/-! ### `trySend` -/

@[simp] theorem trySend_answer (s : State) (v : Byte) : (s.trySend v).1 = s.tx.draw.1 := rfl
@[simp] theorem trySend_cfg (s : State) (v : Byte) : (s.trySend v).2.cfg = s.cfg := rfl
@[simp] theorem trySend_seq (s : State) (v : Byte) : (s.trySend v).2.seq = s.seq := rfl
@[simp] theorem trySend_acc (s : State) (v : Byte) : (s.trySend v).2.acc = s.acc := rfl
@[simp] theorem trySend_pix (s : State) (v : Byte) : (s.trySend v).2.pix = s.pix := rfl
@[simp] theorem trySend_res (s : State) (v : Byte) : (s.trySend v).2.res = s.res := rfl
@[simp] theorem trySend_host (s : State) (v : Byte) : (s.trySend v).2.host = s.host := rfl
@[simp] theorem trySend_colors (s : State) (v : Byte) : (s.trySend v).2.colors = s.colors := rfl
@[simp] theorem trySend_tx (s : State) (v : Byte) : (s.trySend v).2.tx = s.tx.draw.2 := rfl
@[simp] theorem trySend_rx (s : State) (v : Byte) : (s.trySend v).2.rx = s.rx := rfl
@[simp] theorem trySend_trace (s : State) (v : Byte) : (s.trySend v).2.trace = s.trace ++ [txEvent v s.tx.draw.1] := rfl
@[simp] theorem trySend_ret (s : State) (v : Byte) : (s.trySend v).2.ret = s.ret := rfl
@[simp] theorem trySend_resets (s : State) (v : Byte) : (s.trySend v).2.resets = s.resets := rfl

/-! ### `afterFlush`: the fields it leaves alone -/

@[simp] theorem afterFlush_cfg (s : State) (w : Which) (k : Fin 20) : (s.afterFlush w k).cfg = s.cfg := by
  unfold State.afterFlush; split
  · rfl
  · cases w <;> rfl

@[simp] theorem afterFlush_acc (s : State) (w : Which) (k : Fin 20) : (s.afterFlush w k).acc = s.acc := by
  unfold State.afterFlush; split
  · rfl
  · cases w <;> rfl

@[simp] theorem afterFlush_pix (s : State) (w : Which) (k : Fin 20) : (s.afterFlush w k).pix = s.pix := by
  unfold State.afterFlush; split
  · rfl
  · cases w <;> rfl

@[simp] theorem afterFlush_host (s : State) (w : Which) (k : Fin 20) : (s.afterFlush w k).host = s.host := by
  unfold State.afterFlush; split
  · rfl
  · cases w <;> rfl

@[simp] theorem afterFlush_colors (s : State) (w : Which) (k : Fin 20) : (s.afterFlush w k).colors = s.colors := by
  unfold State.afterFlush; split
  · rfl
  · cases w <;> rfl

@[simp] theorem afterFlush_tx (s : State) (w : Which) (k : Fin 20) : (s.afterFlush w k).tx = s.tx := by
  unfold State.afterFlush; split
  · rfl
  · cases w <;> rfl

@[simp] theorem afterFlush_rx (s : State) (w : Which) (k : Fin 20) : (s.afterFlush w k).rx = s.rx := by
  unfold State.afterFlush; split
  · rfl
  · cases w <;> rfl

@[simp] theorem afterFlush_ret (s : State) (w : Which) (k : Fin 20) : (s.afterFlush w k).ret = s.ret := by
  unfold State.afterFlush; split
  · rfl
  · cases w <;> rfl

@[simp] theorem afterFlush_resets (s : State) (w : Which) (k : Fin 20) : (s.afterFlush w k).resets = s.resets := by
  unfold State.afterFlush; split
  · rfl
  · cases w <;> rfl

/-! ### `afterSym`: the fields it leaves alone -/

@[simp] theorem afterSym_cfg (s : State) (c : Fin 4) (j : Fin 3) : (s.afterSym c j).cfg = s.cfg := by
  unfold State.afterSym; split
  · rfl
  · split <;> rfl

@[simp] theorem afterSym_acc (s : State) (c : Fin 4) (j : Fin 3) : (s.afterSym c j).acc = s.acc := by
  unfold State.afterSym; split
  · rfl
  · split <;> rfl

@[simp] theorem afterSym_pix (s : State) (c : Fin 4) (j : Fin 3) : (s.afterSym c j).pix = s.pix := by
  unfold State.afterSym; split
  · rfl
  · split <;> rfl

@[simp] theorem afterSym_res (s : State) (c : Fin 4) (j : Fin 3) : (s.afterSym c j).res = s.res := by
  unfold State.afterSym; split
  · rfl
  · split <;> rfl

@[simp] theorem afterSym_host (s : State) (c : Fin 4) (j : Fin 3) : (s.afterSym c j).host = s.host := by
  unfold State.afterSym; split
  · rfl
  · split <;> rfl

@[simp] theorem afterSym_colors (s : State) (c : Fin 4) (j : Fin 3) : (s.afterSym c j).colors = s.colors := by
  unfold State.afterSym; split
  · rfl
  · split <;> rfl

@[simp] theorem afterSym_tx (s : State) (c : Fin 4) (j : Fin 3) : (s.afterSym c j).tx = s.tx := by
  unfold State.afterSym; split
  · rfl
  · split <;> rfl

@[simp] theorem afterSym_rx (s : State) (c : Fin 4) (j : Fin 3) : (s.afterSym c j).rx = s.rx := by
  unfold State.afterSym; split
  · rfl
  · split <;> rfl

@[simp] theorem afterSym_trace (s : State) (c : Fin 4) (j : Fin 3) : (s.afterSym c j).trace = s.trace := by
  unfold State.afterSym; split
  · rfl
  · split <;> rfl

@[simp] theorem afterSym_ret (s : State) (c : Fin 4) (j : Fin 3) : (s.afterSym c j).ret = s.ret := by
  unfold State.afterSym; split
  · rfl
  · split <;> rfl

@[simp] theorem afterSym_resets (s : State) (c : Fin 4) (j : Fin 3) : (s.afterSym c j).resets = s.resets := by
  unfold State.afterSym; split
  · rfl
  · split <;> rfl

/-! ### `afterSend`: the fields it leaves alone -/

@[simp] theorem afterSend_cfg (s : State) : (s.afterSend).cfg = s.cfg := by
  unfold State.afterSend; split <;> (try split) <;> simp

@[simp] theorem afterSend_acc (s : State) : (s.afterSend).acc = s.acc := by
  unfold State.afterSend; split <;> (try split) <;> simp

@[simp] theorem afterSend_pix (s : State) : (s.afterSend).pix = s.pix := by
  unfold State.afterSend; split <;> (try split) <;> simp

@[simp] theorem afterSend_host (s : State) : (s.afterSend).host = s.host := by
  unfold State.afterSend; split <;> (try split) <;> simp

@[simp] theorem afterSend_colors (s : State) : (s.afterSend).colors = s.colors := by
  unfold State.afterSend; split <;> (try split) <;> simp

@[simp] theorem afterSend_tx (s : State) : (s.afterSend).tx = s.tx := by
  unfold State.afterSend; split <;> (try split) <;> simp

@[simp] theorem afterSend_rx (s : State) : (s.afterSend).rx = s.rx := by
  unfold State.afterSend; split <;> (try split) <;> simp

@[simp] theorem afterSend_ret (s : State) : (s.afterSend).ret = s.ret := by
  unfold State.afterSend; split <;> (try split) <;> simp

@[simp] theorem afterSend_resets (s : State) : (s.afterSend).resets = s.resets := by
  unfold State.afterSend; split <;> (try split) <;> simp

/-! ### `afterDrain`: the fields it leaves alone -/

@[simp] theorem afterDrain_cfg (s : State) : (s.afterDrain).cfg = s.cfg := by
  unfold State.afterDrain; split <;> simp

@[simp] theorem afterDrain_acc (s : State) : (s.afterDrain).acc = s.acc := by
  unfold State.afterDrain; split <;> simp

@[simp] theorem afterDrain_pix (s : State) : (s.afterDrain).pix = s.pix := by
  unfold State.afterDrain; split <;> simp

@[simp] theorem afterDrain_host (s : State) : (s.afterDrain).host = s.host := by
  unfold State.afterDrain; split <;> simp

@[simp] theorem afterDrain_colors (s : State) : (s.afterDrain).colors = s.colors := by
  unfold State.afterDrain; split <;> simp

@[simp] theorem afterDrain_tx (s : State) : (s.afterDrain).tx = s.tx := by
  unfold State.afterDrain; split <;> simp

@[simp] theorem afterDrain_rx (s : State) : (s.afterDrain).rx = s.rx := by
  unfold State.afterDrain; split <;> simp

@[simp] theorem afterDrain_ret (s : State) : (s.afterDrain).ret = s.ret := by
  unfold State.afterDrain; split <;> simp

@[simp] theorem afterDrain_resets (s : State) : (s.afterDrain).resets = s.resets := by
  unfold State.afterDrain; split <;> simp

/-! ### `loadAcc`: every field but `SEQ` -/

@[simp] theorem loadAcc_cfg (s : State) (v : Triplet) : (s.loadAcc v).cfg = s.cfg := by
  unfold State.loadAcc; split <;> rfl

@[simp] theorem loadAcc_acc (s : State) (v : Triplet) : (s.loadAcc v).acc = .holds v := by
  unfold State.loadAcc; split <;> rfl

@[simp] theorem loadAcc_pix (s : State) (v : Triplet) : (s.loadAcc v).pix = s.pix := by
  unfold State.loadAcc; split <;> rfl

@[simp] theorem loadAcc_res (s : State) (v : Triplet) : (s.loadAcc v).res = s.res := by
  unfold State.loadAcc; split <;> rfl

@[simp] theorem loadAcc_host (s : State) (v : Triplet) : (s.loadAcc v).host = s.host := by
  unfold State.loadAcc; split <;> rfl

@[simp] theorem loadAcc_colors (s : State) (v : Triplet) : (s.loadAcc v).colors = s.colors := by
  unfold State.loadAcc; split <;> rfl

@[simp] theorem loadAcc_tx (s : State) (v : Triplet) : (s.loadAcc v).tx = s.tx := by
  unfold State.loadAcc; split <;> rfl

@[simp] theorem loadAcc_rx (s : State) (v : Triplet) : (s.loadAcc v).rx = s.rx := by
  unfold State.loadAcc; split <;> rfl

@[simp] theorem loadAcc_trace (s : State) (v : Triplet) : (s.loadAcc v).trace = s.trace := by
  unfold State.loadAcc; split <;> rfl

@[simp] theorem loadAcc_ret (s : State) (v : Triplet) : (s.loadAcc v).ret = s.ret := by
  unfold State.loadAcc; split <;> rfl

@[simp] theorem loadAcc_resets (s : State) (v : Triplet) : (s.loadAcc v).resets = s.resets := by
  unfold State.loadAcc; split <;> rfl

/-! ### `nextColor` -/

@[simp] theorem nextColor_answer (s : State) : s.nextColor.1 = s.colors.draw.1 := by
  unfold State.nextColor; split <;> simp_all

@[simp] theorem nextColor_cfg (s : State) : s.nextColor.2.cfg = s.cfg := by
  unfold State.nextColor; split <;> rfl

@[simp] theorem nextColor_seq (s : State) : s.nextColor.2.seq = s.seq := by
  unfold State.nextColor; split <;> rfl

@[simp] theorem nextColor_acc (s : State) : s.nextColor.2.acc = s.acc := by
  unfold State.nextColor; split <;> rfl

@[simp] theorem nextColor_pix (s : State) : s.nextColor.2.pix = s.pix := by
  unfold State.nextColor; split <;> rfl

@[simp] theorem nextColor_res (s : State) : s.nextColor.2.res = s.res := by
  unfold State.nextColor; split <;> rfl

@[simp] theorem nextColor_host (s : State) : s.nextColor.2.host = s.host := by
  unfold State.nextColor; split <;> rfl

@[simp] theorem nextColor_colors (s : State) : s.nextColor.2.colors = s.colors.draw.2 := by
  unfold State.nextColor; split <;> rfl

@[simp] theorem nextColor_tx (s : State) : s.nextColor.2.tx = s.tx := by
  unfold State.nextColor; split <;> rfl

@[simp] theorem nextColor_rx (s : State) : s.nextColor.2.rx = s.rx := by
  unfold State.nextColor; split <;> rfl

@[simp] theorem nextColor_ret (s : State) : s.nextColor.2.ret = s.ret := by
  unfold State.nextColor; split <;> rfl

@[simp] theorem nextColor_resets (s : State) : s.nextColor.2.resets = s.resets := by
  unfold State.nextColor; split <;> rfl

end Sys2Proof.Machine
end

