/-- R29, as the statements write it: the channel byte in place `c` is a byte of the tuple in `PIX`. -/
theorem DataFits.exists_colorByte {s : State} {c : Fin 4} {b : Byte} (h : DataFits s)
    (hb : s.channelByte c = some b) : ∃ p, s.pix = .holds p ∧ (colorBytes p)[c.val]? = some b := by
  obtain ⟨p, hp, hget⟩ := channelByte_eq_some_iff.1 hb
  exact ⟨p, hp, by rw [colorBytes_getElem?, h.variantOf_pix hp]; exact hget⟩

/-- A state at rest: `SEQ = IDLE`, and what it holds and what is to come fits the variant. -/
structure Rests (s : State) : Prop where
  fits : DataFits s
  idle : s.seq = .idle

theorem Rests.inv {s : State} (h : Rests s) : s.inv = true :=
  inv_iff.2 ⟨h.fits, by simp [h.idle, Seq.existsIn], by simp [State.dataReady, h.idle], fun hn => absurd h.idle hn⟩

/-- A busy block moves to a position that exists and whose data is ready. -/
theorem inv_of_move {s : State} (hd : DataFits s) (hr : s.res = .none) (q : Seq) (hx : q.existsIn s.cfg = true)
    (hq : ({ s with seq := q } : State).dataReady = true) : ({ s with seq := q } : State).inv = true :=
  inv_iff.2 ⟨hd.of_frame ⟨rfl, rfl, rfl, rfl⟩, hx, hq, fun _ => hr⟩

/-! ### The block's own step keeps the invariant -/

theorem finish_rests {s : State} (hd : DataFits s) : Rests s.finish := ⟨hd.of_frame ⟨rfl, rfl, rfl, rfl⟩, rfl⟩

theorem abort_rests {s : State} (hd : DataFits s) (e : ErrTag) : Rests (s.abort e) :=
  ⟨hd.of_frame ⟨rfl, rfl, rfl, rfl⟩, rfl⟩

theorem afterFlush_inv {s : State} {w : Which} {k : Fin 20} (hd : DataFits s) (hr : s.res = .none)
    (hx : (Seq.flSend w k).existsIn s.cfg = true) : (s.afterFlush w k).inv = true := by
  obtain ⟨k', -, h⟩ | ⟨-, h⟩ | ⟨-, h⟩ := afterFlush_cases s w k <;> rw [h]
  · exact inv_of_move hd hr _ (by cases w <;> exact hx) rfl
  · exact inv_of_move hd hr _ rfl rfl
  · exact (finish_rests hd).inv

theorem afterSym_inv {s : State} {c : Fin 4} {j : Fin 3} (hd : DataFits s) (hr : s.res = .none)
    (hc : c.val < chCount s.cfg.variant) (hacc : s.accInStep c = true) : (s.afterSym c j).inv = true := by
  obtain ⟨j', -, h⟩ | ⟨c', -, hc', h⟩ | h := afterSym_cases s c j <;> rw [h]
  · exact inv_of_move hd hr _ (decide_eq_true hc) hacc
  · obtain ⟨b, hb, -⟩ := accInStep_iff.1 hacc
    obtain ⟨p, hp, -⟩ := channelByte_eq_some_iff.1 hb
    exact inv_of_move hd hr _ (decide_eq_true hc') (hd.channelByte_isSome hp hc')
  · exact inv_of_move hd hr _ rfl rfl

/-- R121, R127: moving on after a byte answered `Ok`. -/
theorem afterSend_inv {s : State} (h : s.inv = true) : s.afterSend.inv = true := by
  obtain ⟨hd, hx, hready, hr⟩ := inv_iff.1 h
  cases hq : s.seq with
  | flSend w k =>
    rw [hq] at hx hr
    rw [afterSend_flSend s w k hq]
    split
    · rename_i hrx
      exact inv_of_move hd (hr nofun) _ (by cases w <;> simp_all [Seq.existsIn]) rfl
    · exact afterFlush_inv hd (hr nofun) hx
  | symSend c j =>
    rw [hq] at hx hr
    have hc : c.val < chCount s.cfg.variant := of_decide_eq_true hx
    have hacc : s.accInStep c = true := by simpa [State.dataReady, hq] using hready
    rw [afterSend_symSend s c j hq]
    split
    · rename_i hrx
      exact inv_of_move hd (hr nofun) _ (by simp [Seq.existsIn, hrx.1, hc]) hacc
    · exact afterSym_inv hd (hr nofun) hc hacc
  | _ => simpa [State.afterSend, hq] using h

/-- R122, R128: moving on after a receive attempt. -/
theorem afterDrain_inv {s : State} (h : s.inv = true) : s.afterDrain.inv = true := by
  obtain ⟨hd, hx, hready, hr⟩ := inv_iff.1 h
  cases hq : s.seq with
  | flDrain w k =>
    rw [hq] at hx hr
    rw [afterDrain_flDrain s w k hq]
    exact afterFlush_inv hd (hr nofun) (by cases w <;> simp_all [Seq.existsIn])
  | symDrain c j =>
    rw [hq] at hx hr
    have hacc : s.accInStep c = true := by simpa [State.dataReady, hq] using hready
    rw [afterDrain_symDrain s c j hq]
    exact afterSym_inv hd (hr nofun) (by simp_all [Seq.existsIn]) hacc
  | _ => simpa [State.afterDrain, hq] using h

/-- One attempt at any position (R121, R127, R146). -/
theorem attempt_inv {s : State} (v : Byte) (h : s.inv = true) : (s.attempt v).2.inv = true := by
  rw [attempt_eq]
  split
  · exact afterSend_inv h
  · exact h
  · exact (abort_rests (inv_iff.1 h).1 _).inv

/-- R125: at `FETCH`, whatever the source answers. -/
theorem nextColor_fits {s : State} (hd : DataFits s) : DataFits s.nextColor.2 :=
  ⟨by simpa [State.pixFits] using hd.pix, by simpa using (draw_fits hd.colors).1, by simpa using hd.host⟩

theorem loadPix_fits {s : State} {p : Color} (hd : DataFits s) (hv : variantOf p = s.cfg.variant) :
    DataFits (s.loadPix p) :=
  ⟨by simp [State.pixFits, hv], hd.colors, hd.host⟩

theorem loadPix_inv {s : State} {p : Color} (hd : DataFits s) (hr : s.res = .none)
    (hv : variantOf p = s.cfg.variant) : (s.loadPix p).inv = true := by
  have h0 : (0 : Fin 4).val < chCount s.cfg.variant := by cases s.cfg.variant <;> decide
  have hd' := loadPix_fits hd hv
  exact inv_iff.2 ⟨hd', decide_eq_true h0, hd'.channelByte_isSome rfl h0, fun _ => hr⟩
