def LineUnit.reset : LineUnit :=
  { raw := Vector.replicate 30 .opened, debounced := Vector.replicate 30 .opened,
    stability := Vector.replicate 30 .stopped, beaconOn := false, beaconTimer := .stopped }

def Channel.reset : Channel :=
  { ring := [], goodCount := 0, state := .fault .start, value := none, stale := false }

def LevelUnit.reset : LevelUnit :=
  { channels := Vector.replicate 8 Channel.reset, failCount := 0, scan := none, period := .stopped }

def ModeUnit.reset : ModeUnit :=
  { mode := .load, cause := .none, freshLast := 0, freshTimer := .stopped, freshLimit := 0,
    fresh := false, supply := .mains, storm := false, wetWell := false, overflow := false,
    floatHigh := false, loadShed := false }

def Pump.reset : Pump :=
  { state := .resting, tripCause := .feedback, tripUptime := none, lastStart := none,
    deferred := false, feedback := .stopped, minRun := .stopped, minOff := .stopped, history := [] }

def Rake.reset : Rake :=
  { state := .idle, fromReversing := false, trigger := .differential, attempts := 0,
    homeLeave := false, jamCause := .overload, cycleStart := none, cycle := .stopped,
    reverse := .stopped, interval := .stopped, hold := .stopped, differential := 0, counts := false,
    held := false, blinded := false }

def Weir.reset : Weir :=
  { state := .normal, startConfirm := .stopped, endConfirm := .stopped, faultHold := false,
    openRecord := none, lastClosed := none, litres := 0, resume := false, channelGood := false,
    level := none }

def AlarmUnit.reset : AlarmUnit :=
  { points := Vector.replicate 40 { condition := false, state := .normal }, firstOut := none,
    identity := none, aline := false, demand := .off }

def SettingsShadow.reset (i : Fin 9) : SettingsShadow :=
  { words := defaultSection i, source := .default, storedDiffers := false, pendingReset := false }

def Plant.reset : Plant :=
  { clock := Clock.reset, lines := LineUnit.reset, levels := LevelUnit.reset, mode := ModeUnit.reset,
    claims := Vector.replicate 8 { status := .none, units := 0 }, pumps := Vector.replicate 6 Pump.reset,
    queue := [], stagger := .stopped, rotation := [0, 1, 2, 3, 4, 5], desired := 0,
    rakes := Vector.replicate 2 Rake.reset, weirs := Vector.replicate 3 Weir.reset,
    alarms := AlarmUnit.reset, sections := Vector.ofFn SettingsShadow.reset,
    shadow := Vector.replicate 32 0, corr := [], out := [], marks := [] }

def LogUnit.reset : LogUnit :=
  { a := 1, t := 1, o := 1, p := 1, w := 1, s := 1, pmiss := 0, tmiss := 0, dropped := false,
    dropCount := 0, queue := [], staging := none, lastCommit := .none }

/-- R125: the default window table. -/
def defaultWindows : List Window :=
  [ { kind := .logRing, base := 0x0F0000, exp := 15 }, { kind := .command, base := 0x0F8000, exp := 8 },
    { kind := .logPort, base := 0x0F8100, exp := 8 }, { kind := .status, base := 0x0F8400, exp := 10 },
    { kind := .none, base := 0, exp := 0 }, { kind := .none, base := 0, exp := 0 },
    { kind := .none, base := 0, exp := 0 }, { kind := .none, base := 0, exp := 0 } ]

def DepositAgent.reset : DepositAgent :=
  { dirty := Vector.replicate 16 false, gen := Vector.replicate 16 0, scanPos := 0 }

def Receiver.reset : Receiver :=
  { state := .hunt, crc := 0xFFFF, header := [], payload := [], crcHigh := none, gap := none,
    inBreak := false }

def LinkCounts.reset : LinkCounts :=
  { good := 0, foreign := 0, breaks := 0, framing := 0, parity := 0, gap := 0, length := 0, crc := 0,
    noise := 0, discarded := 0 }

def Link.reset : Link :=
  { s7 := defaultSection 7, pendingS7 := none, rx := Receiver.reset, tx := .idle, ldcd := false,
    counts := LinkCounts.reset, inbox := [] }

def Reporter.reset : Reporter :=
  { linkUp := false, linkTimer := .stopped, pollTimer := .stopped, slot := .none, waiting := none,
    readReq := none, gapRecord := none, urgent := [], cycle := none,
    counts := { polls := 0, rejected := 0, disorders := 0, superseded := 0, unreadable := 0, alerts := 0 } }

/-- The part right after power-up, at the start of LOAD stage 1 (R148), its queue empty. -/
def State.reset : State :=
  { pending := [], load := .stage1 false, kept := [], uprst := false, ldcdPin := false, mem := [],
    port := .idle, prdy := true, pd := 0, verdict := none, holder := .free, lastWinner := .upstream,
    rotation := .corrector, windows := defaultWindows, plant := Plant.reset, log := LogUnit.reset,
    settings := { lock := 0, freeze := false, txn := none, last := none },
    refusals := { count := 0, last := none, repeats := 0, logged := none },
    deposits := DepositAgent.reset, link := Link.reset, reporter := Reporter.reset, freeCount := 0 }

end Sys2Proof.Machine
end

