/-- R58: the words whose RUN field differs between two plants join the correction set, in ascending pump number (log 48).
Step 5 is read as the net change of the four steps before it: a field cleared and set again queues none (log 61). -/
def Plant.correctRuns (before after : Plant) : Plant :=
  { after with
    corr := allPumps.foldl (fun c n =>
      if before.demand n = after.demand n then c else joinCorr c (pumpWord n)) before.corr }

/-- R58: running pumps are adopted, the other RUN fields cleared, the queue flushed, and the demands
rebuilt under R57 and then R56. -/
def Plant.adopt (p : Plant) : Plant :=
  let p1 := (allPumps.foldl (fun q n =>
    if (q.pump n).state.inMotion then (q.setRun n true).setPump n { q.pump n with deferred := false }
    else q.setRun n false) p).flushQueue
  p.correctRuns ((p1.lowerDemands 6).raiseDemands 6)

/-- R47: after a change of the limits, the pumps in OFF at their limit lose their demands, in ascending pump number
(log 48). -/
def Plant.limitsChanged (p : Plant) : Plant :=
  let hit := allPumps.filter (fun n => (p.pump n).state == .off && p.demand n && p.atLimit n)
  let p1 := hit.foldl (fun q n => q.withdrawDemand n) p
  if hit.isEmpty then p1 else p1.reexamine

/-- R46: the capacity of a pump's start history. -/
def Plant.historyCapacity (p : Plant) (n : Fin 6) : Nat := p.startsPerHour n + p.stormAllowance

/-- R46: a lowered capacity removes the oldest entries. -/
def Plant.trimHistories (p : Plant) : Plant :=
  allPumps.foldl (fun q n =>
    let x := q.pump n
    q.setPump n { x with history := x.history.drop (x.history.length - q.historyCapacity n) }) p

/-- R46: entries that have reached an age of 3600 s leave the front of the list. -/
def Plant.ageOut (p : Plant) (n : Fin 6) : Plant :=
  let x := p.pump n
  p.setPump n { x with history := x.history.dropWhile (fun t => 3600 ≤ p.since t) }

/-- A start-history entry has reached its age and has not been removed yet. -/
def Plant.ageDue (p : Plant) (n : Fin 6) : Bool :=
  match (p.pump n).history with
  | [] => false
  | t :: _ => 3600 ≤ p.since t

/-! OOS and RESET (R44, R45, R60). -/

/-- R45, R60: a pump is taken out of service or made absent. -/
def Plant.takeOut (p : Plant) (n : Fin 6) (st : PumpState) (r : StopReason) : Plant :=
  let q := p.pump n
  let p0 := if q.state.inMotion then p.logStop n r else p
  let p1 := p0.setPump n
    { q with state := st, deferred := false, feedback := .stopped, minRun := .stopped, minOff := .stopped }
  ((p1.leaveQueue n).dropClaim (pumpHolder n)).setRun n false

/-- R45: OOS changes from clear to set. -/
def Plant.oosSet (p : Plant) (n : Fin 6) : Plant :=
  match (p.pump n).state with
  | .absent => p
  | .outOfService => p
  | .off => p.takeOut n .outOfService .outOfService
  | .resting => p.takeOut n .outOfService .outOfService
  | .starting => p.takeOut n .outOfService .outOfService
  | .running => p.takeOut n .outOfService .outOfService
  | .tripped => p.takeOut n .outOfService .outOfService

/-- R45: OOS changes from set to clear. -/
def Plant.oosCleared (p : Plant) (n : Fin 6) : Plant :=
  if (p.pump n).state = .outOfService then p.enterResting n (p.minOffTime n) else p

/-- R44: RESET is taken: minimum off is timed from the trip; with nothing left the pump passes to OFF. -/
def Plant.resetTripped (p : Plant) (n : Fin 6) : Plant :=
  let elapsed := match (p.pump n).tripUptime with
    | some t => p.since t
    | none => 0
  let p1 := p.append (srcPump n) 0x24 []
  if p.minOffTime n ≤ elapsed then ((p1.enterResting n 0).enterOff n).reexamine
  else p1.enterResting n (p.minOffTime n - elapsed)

» **What you need to do**
What you output must match the lines from the beginning of the material through the line with "s.host := rfl" exactly, both ends included.

» **Output below**
/-! ### `trySend` -/

@[simp] theorem trySend_answer (s : State) (v : Byte) : (s.trySend v).1 = s.tx.draw.1 := rfl
@[simp] theorem trySend_cfg (s : State) (v : Byte) : (s.trySend v).2.cfg = s.cfg := rfl
@[simp] theorem trySend_seq (s : State) (v : Byte) : (s.trySend v).2.seq = s.seq := rfl
@[simp] theorem trySend_acc (s : State) (v : Byte) : (s.trySend v).2.acc = s.acc := rfl
@[simp] theorem trySend_pix (s : State) (v : Byte) : (s.trySend v).2.pix = s.pix := rfl
@[simp] theorem trySend_res (s : State) (v : Byte) : (s.trySend v).2.res = s.res := rfl
@[simp] theorem trySend_host (s : State) (v : Byte) : (s.trySend v).2.host = s.host := rfl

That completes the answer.